Goal of the exercise ▸ Scan the entries below for the word "List". Copy out every line in which it occurs.

(Entries taken from a collection)
=== Begin Enclosure ===

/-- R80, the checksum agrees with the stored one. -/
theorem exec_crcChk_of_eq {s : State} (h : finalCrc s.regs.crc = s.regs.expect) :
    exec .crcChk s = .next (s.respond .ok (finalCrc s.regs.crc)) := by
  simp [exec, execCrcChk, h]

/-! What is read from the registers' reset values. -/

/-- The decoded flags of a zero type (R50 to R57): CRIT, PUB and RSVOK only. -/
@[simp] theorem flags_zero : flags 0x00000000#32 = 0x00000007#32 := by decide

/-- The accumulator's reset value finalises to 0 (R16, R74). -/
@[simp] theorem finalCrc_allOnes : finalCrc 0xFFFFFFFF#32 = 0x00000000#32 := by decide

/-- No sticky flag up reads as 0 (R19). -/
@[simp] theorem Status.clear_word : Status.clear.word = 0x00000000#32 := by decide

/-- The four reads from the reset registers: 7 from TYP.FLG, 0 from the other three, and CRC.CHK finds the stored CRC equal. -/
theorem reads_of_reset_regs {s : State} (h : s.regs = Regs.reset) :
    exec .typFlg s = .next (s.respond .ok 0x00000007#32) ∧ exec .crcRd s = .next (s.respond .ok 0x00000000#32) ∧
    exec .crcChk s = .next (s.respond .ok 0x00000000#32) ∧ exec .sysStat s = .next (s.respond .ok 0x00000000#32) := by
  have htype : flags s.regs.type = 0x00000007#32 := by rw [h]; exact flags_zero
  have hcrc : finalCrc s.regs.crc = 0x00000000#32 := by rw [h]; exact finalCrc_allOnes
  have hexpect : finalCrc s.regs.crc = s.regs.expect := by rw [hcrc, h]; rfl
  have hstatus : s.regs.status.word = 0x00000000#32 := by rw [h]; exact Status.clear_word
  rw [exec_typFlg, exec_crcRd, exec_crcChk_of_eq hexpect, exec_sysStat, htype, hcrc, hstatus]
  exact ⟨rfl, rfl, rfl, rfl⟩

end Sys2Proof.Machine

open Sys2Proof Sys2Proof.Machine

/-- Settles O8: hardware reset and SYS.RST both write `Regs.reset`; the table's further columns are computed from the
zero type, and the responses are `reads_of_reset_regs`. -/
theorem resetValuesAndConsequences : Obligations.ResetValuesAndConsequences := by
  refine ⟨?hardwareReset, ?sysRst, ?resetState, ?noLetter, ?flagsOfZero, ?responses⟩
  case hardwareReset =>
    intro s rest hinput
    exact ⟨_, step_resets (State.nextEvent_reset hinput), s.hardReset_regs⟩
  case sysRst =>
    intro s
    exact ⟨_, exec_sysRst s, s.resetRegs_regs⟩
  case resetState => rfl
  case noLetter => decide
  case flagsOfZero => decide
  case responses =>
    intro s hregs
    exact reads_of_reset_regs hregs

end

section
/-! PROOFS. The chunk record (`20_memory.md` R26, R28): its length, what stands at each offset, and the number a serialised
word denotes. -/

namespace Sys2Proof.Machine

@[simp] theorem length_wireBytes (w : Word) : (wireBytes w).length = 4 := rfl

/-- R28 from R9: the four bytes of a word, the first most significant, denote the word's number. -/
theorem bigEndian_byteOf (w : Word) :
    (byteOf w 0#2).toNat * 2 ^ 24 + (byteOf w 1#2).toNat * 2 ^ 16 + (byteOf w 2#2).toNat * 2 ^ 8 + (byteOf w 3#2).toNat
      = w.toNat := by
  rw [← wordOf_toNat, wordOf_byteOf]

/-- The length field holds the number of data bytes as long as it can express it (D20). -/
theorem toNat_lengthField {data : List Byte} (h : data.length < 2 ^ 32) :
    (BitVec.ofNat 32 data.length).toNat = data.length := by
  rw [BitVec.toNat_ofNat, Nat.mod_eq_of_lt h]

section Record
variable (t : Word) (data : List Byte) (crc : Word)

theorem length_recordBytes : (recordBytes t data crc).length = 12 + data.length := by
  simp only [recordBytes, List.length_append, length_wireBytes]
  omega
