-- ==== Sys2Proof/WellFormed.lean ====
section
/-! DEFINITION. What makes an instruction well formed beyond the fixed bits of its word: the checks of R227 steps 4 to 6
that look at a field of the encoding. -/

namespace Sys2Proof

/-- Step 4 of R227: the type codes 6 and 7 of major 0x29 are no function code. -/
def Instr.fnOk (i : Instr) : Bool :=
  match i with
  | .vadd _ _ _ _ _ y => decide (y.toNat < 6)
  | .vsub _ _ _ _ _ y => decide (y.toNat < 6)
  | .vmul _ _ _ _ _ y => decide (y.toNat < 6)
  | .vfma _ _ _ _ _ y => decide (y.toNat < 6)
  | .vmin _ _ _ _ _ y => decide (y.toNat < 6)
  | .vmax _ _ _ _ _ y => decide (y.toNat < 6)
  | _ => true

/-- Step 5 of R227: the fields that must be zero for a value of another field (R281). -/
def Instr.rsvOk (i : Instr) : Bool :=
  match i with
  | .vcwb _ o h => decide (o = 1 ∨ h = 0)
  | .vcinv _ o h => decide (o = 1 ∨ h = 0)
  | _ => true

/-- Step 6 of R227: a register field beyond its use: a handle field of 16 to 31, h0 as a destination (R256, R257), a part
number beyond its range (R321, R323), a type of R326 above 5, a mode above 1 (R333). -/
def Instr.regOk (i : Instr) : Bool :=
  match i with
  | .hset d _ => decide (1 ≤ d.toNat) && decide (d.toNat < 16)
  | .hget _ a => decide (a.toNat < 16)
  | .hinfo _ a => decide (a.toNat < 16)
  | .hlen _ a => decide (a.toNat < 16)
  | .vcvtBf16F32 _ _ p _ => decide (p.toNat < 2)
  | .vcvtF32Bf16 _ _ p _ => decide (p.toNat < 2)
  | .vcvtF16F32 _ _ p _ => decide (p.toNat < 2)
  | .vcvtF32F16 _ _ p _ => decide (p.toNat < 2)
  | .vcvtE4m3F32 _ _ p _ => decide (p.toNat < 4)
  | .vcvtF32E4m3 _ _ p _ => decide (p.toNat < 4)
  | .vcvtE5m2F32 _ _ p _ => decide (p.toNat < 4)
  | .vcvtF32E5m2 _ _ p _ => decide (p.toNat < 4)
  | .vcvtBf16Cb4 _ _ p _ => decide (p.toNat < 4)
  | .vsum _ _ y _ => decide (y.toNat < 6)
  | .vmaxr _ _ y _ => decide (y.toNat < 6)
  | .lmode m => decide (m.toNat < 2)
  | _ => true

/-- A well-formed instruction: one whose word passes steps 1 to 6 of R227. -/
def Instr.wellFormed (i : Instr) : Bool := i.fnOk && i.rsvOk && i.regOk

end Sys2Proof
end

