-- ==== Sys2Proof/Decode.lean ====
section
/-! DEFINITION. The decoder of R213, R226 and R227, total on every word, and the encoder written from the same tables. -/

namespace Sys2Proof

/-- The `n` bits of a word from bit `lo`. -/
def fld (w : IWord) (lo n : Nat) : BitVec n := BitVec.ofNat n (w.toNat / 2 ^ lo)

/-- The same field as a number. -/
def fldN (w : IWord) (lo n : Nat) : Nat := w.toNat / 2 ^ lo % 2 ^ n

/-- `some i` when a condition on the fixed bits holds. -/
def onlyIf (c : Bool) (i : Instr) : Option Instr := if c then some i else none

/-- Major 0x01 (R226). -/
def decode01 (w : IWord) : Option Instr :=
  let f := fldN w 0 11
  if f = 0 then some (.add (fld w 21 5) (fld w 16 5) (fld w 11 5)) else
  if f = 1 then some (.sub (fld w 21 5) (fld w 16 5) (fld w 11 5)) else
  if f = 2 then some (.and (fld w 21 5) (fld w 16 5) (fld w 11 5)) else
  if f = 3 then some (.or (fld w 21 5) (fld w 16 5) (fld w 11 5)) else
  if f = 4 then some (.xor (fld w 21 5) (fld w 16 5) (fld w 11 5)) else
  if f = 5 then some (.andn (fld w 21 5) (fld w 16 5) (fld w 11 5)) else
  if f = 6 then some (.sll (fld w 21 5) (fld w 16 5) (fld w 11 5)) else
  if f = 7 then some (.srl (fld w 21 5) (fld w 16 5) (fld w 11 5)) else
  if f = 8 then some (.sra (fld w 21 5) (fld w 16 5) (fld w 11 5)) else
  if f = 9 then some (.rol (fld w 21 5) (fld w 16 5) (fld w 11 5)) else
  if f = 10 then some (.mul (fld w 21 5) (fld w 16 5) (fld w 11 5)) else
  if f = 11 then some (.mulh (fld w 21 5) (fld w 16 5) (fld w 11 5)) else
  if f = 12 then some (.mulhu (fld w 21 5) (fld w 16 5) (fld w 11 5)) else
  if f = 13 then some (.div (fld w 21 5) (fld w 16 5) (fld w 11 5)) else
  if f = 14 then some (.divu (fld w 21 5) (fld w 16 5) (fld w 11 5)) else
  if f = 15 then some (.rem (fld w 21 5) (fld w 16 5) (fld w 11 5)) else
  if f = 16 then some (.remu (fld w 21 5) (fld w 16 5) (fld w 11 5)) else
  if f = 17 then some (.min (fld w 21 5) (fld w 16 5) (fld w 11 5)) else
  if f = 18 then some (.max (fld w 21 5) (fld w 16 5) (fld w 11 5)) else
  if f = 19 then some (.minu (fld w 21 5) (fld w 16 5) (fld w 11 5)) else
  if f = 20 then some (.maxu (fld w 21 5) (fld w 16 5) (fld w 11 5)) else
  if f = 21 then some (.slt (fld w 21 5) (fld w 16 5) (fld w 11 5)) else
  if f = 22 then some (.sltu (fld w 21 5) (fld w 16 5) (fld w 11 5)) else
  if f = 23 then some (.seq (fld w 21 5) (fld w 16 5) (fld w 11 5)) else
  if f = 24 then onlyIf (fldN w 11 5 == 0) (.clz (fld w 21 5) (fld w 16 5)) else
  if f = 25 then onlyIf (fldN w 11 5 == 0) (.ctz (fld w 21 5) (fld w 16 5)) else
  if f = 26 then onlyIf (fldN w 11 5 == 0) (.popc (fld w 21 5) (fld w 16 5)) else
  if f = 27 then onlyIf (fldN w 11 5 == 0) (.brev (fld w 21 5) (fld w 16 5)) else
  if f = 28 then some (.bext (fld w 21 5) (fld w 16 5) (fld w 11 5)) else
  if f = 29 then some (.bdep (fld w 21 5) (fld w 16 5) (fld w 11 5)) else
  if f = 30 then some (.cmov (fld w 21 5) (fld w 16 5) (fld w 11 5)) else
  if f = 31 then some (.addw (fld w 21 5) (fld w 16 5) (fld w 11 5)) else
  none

=== End Enclosure ===

Task output ▸
theorem toNat_lengthField {data : List Byte} (h : data.length < 2 ^ 32) :
variable (t : Word) (data : List Byte) (crc : Word)
  simp only [recordBytes, List.length_append, length_wireBytes]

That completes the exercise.